N. O. Brown: "The central feature of the human situation is the existence of the unconscious, the existence of a reality of which we are unconscious." Poetry, then, is about the extending of human consciousness, making conscious the unconscious, creating a symbolic consciousness that in its finest moments overcomes all the dualities in which the human world is cruelly and eternally, it seems, enmeshed.


This opening essay includes a look at the "democratization of poetry" as found in today's abundance of MFA programs, and Eshleman's blunt evaluation: "This system is now producing thousands of talented but unoriginal writers, most of whom would not be writing at all if it were not for jobs." Ever willing to point to passageways to deeper levels, however, Eshleman proceeds to offer an outline for a responsible avant-garde in poetry and to challenge others to grapple with his image of its most worthwhile aspect: "a form in which the realities of the spirit can be tested by critical intelligence, a form in which the blackness in the heart of man [sic] can be confronted, in which affirmation is only viable when it survives repeated immersions in negation -- in short, a form that can be made responsible for all the poet knows about himself and his world."

A taste of what emerges from such pursuit, from "Irish Jig" [at a Concert by Millish]":

Nanosounds,
interior stellar zoom,
zoas of
the poetic art,
ecstasy enstacy of
the gyrosonic
body.

...

The obstetrical toad is
gigging in his fertilized skirt.
Fetal propellers are
turning left, strengthening
energies into a heart.


Remarkably, it's possible with yet a third book from Black Widow to become enmeshed in conversation with Eshleman: ARCHAIC DESIGN, published in 2007, is a 342-page bundle of his essays and interviews, both of others and of himself.
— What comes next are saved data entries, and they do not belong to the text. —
-- ==== Sys2Proof/Tests/Slice0.lean ====
section
/-! SUPPORT. The model's own tests: ill-formed commands that the checks refuse, worked examples and tables of the spec, and
for every statement with hypotheses a concrete state and operands that meet them. -/

namespace Sys2Proof.Tests

open Sys2Proof.Machine

set_option maxRecDepth 20000
set_option linter.unusedVariables false

/-! ### Small states -/

/-- Start-up complete, and every transport enabled. -/
def up : State := (State.reset.put Reg.sysBoot 0 4 9).put Reg.hostCfg 24 4 15

/-- A packet of session 3 on SPI with the next seq. -/
def pk (payload : List Byte) : Packet :=
  { chan := 7, srcIp := 0, srcPort := 0, session := 3, seq := 1, tag := 0, lease := 0, auth := .right, crc := 0,
    payload := payload }

/-- Session 3 open on SPI in session state `st` with role `role`; it expects seq 1. -/
def open3 (st role : Nat) : State := up.wr (Reg.hostSess 3) (word (st + 7 * 2 ^ 2 + role * 2 ^ 5 + 1 * 2 ^ 13))

def engineer3 : State := open3 2 2
def admin3 : State := open3 2 3

/-- Session 3 unauthenticated, with credential 0 enabled. -/
def guest : State := { open3 1 0 with sec := { SecSt.reset with creds := [(0, { Cred.empty with enabled := true })] } }

/-- `s` with session 3 holding the lease of an object. -/
def holds (kind index : Nat) (s : State) : State :=
  (s.wr (Reg.hostLeaseA 0) (word (kind + index * 2 ^ 8 + 3 * 2 ^ 24))).wr (Reg.hostLeaseB 0) (word (1 + 1000 * 2 ^ 16))

/-- A SESSION_OPEN packet. -/
def hello : Packet := { pk (n32 0x1234) with session := 0xFF, seq := 0, auth := .absent }

/-- A consumed packet with its reply. -/
def seen : Consumed :=
  { seq := 7, crc := 0, reply := some { chan := 7, srcIp := 0, srcPort := 0, opcode := 2, session := 3, seq := 7, tag := 0,
                                        lease := 0, status := 0, notice := false, tagged := false, payload := [] } }

def anyFix : Fix := { opcode := 0x0102, packet := pk [], items := [], table := none, releases := [], objects := [] }

def prog0 : Program :=
  { tableId := 0, crc := 0, first := 0, size := 0, tasks := [], calls := [], params := [] }

/-- A program with one call, in task 0, and every task enabled at a period of 1 tick. -/
def prog1 : Program :=
  { prog0 with tasks := List.replicate 8 0x80000001,
               calls := [{ type := 0x101, task := 0, convoy := none, instance_ := 0, length := 0 }] }

def running : State := { up.put Reg.cycleStatus 0 3 3 with cyc := { CycleSt.reset with prog := some prog1 } }

def noEffect : BlockEffect :=
  { outs := [], dio := [], eif := [], pubs := [], req := none, failed := false, measure := none }

/-- Session 3's context maps virtual page 1 to the last page of shared SRAM, with write permission. -/
def mapped : State :=
  { engineer3 with memx := { MemSt.reset with maps := [{ ctx := 3, vaddr := 0x1000, daddr := 0xFFF000, size := 0x1000, write := true }] } }

/-- Session 3 owns DMA channel 31 of engine 3. -/
def owned : State := (engineer3.setBit (dmaCfg 127) 0 true).put (dmaCfg 127) 3 8 3

def bursting : State :=
  { owned.put (dmaStat 127) 0 3 1 with memx := { MemSt.reset with
      dma := [(127, { xfers := [{ src := 0, dst := 4, len := 4, report := false }], moved := 0, index := 0, packet := none })] } }

/-- A film word waits for bank 15, which holds film. -/
def filming : State :=
  { up with ledger := [{ kind := 4, granule := 255, ownerKind := 6, ownerIdx := 0 }],
            shut := { ShutSt.reset with film := [{ shutter := 0, addr := 0xFFFFFC, value := 1 }] } }

/-- Lane A is ACTIVE. -/
def active : State := up.setBit (Reg.laneRedStatus 0) 0 true

/-- The same with every law's coefficient CRC formed. -/
def formed : State := (List.range 4).foldl (fun s l => s.setLaw l { s.law l with crcFormed := true }) active

/-- Lane A is ACTIVE in the converter mode with code `m`. -/
def inMode (m : Nat) : State := active.put (Reg.laneMode 0) 0 4 m

/-- A cause of a row was due when SAFELIGHT was entered. -/
def lateIn (cause : Nat) : State := { inMode 7 with modes := { ModeSt.reset with late := [cause] } }

/-- The black-start ramp has run its time with the breaker closed. -/
def ramped : State :=
  { inMode 3 with modes := { ModeSt.reset with brk := { ModeSt.reset.brk with closed := true },
                                               wait := { ModeSt.reset.wait with ramp := 0x10000000000 } } }

/-- Timebases 0 and 11 run with a period of 1,000 cycles and zero update points. -/
def ticking : State :=
  [0, 11].foldl (fun s t => ((s.put (Reg.pwmTbPeriod 0 t) 4 20 1000).put (Reg.pwmTbCfg 0 t) 2 2 1).setBit
    (Reg.pwmStatus 0) (4 + t) true) active

/-- The pair of channels 46 and 47 is supplied by bootstrap, and commanded, at a zero point of timebase 0. -/
def refreshing : State :=
  { ((ticking.setBit (Reg.gatePairCfg 23) 0 true).setBit Reg.gateStatus 0 true) with
      pwm := { PwmSt.reset with chans := [(46, { ChanCmd.idle with cmd := .off }), (47, { ChanCmd.idle with cmd := .off })] } }

/-- The safety processor is well. -/
def safeUp : State := up.setBit Reg.safeStatus 8 true

/-- A route of one node on plane X, and a timetable whose slot 4,095 is that node's for stream 2 on plane X. -/
def route1 : RouteList := { plane := 0, order := [(1, 1)], ring := false, parting := 0, stop := false }
def slotWords : List (Nat × Word) := [(8190, 0), (8191, word (1 + 2 * 2 ^ 12 + 2 ^ 30))]

def noChecks : BootChecks :=
  { rails := true, locked := true, vault := true, flash := true, crypto := [], plain := [], lattice := true,
    outputsOpen := true, sram := true, laneA := true, laneB := true, rom := 0 }

/-- A configuration container of 336 zero bytes under key slot 0xFF, written whole, whose verification runs. -/
def committing : State :=
  let up := up.setSlot 2 1 (n32 0x58574F58 ++ n16 1 ++ n8 2 ++ n8 0xFF ++ n16 1 ++ n16 0 ++ n32 336 ++ List.replicate 576 0)
  up.setImage { up.sec.image with transfer := some (Transfer.mk 3 2 592 592 false true (pk [])) }

/-! ### Hypotheses that are met -/

theorem witness_EmptyQueueIdles :
    ∃ (s : State), s.pending = [] :=
  ⟨State.reset, by decide⟩

theorem witness_StepKeepsTablesCanonical :
    ∃ (s : State) (t : State), s.canonical ∧ step s = .next t :=
  ⟨State.reset, _, ⟨by decide, by decide⟩, rfl⟩

theorem witness_CommandsLeaveTheQueue :
    ∃ (c : Instr) (s : State) (t : State), exec c s = .next t :=
  ⟨.rbGateDrive, State.reset, _, rfl⟩

theorem witness_SessionOpcodesComplete :
    (∃ (s : State) (p : Packet) (n : Nat), p.session = 0xFF ∧ s.serves p.chan = true ∧ s.commandFull p.chan = false ∧
      p.auth = .absent ∧ p.payload.length = 4 ∧ s.openedAgain p = none ∧ s.freeSession = some n)
    ∧ (∃ (s : State) (p : Packet), s.takes 1 p true ∧ p.payload.length = 132 ∧ leAt p.payload 0 1 = 1 ∧ (s.taken 1
      p).isAuth p.session = false ∧ ((s.taken 1 p).cred (leAt p.payload 1 1)).enabled = true)
    ∧ (∃ (s : State) (p : Packet) (a : AuthPhase), s.takes 1 p true ∧ p.payload.length = 100 ∧ leAt p.payload 0 1 = 2 ∧
      p.session < 128 ∧ (s.taken 1 p (.flag true)).isAuth p.session = false ∧ ((s.taken 1 p (.flag
      true)).session p.session).phase1 = some a ∧ (s.taken 1 p (.flag true)).tick ≤ a.tick + 5000)
    ∧ (∃ (s : State) (p : Packet), s.takes 2 p true ∧ p.payload = [])
    ∧ (∃ (s : State) (p : Packet), s.takes 3 p true ∧ p.payload = [])
    ∧ (∃ (s : State) (p : Packet), s.takes 4 p true ∧ p.payload = []) :=
  ⟨⟨up, hello, 0, by decide, by decide, by decide, by decide, by decide, by decide, rfl⟩,
    ⟨guest, { pk (1 :: List.replicate 131 0) with auth := .absent }, ⟨by decide, by decide, by decide, by decide, by
      decide⟩, by decide, by decide, by decide, by decide⟩,
    ⟨{ guest with sessions := [(3, { Session.closed with phase1 := some { slot := 0, nonce := 0, key := 0, tick := 0 } })] },
      { pk (2 :: List.replicate 99 0) with auth := .absent }, _, ⟨by decide, by decide, by decide, by decide, by
      decide⟩, by decide, by decide, by decide, by decide, rfl, by decide⟩,
    ⟨engineer3, pk [], ⟨by decide, by decide, by decide, by decide, by decide⟩, by decide⟩,
    ⟨engineer3, pk [], ⟨by decide, by decide, by decide, by decide, by decide⟩, by decide⟩,
    ⟨engineer3, pk [], ⟨by decide, by decide, by decide, by decide, by decide⟩, by decide⟩⟩

theorem witness_PacketFailuresAnsweredAsR415Says :
    (∃ (s : State) (op : Nat) (p : Packet), s.serves p.chan = true)
    ∧ (∃ (s : State) (op : Nat) (p : Packet), s.serves p.chan = true ∧ s.commandFull p.chan = false)
    ∧ (∃ (s : State) (k : Nat) (op : Nat) (p : Packet) (st : Status) (payload : List Byte) (tagged : Bool), 4 ≤ k ∧ k ≤
      6 ∧ s.serves p.chan = true ∧ s.commandFull p.chan = false ∧ s.judge op p = .refuse st payload tagged)
    ∧ (∃ (s : State) (op : Nat) (p : Packet), opRow op = none ∧ s.serves p.chan = true ∧ s.commandFull p.chan = false ∧
      s.judge op p = .take)
    ∧ (∃ (s : State) (op : Nat) (p : Packet) (c : Consumed) (r : Reply), s.serves p.chan = true ∧ s.commandFull p.chan
      = false ∧ s.judge op p = .resend c ∧ c.reply = some r)
    ∧ (∃ (s : State) (n : Nat), s.isOpen n = true ∧ (s.session n).lastTick + s.sessionTimeout ≤ s.tick)
    ∧ (∃ (s : State) (n : Nat) (seq : Nat) (f : InFlight), s.inflight.find? (fun f => s.timedOut f && f.packet.session
      == n && f.packet.seq == seq) = some f) :=
  ⟨⟨up, 0, pk [], by decide⟩,
    ⟨up, 0, pk [], by decide, by decide⟩,
    ⟨up, 4, 2, pk [], _, _, _, by decide, by decide, by decide, by decide, rfl⟩,
    ⟨engineer3, 0xFFFF, pk [], by decide, by decide, by decide, by decide⟩,
    ⟨{ engineer3 with sessions := [(3, { Session.closed with history := [seen] })] }, 2, { pk [] with seq := 7 },
      seen, _, by decide, by decide, rfl, rfl⟩,
    ⟨{ engineer3 with tick := 600000 }, 3, by decide, by decide⟩,
    ⟨{ engineer3 with inflight := [{ opcode := 0x0400, packet := pk [], started := false, aid := .none, tick := 0 }], tick := 60000 },
      3, 1, _, rfl⟩⟩

theorem witness_LeaseAndConfigurationOpcodesComplete :
    (∃ (s : State) (u : State) (p : Packet) (e : Bool) (mask : Nat) (top : Nat) (i : Nat), s.takes 0x0104 p true ∧ u
      = s.taken 0x0104 p (.flag e) ∧ p.payload.length = 8 ∧ leaseKinds (leAt p.payload 0 1) = some (mask, top) ∧
      leAt p.payload 2 2 ≤ top ∧ 100 ≤ leAt p.payload 4 4 ∧ leAt p.payload 4 4 ≤ 60000 ∧ mask / 2 ^ u.role
      p.session % 2 = 1 ∧ u.leaseOn (leAt p.payload 0 1) (leAt p.payload 2 2) = none ∧ (List.range 256).find?
      (fun i => u.leaseKind i == 0) = some i ∧ ((leAt p.payload 0 1 = 7 → e = false ∧ u.hasSurveyor = true)))
    ∧ (∃ (s : State) (u : State) (p : Packet) (i : Nat), s.takes 0x0105 p true ∧ u = s.taken 0x0105 p ∧
      p.payload.length = 4 ∧ u.leaseCheck (leAt p.payload 0 1) (leAt p.payload 2 2) p = none ∧ u.leaseOn (leAt
      p.payload 0 1) (leAt p.payload 2 2) = some i)
    ∧ (∃ (s : State) (u : State) (p : Packet), s.takes 0x0100 p true ∧ u = s.taken 0x0100 p ∧ p.payload.length = 8 ∧
      leAt p.payload 0 1 = 2 ∧ 1 ≤ leAt p.payload 2 2 ∧ leAt p.payload 2 2 ≤ 512)
    ∧ (∃ (s : State) (u : State) (p : Packet) (a : Nat) (n : Nat), s.takes 0x0100 p true ∧ u = s.taken 0x0100 p ∧
      p.payload.length = 8 ∧ a = leAt p.payload 4 4 ∧ n = leAt p.payload 2 2 ∧ 1 ≤ n ∧ n ≤ 1024 ∧ a % 4 = 0 ∧
      inBlocks a = true ∧ inBlocks (a + 4 * n - 4) = true)
    ∧ (∃ (s : State) (u : State) (p : Packet) (e : Bool) (l : List (Nat × Word)), s.takes 0x0101 p true ∧ u = s.taken
      0x0101 p (.flag e) ∧ 8 ≤ p.payload.length ∧ p.payload.length ≤ 4096 ∧ p.payload.length % 4 = 0 ∧
      u.leaseCheck 1 0 p = none ∧ ((∀ i < (p.payload.length - 4) / 4, u.stageCheck p e (leAt p.payload 0 4 + 4 *
      i) = none)) ∧ l = stageAll u.staging (leAt p.payload 0 4) (bytesWords ((p.payload.length - 4) / 4)
      (p.payload.drop 4)) ∧ l.length ≤ 4096)
    ∧ (∃ (s : State) (u : State) (p : Packet), s.takes 0x0103 p true ∧ u = s.taken 0x0103 p ∧ p.payload = [] ∧
      u.leaseCheck 1 0 p = none)
    ∧ (∃ (s : State) (u : State) (p : Packet), s.takes 0x0102 p true ∧ u = s.taken 0x0102 p ∧ p.payload = [] ∧
      u.leaseCheck 1 0 p = none)
    ∧ (∃ (s : State), s.fixes ≠ [])
    ∧ (∃ (s : State) (i : Nat), i < 256 ∧ s.leaseKind i ≠ 0 ∧ s.leaseLeft i = 0) :=
  ⟨⟨engineer3, _, pk (n8 8 ++ n8 0 ++ n16 11 ++ n32 100), false, _, _, 0, ⟨by decide, by decide, by decide, by
      decide, by decide⟩, rfl, by decide, rfl, by decide, by decide, by decide, by decide, by decide, rfl, by
      decide⟩,
    ⟨holds 8 11 engineer3, _, pk (n8 8 ++ n8 0 ++ n16 11), 0, ⟨by decide, by decide, by decide, by decide, by decide⟩,
      rfl, by decide, by decide, rfl⟩,
    ⟨engineer3, _, pk (n8 2 ++ n8 0 ++ n16 512 ++ n32 0), ⟨by decide, by decide, by decide, by decide, by decide⟩,
      rfl, by decide, by decide, by decide, by decide⟩,
    ⟨engineer3, _, pk (n8 0 ++ n8 0 ++ n16 1 ++ n32 0x1010FFFC), _, _, ⟨by decide, by decide, by decide, by decide, by
      decide⟩, rfl, by decide, rfl, rfl, by decide, by decide, by decide, by decide, by decide⟩,
    ⟨holds 1 0 engineer3, _, pk (n32 0x10010008 ++ n32 0), false, _, ⟨by decide, by decide, by decide, by decide, by
      decide⟩, rfl, by decide, by decide, by decide, by decide, by decide, rfl, by decide⟩,
    ⟨holds 1 0 engineer3, _, pk [], ⟨by decide, by decide, by decide, by decide, by decide⟩, rfl, by decide, by
      decide⟩,
    ⟨holds 1 0 engineer3, _, pk [], ⟨by decide, by decide, by decide, by decide, by decide⟩, rfl, by decide, by
      decide⟩,
    ⟨{ up with fixes := [anyFix] }, by decide⟩,
    ⟨holds 1 0 engineer3 |>.put (Reg.hostLeaseB 0) 16 16 0, 0, by decide, by decide, by decide⟩⟩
From his shamanistic experiences in Kyoto, to his fascination with art and its bridge to words, to his engagement with other poets (his translations of César Vallejo have been a lifetime gift to his writing and to our reading), he demonstrates the paths of intricacy and analytic consideration with an open hand and quiet smile of invitation: You don't have to be as well read or brilliant as this poet to walk the paths; you just have to place one foot in front of the next, up the heights or down into the caves, with your eyes open and your heart willing to be surprised, even in its moments of recognition.

The final interview in ARCHAIC DESIGN is called "Shadow Matters," and as I read it yet again, I recall a casual summary I've heard of life's contrasting sides: "The darker the shadow, the brighter the light."

Eshleman's work aptly uses the interplay of both that inner darkness and its essential blaze of flickering flame. I wish you all three of these volumes, for an enriched and substantial new year.

1 comment:

Beth Kanell said...

Following up, Clayton Eshleman mentioned the following:

There are a couple of interviews with me, plus my longish poem on Bosch's Garden of Earthly Delights, up on Jacket #36.
Another interview posted in January 2009 bookslut.com.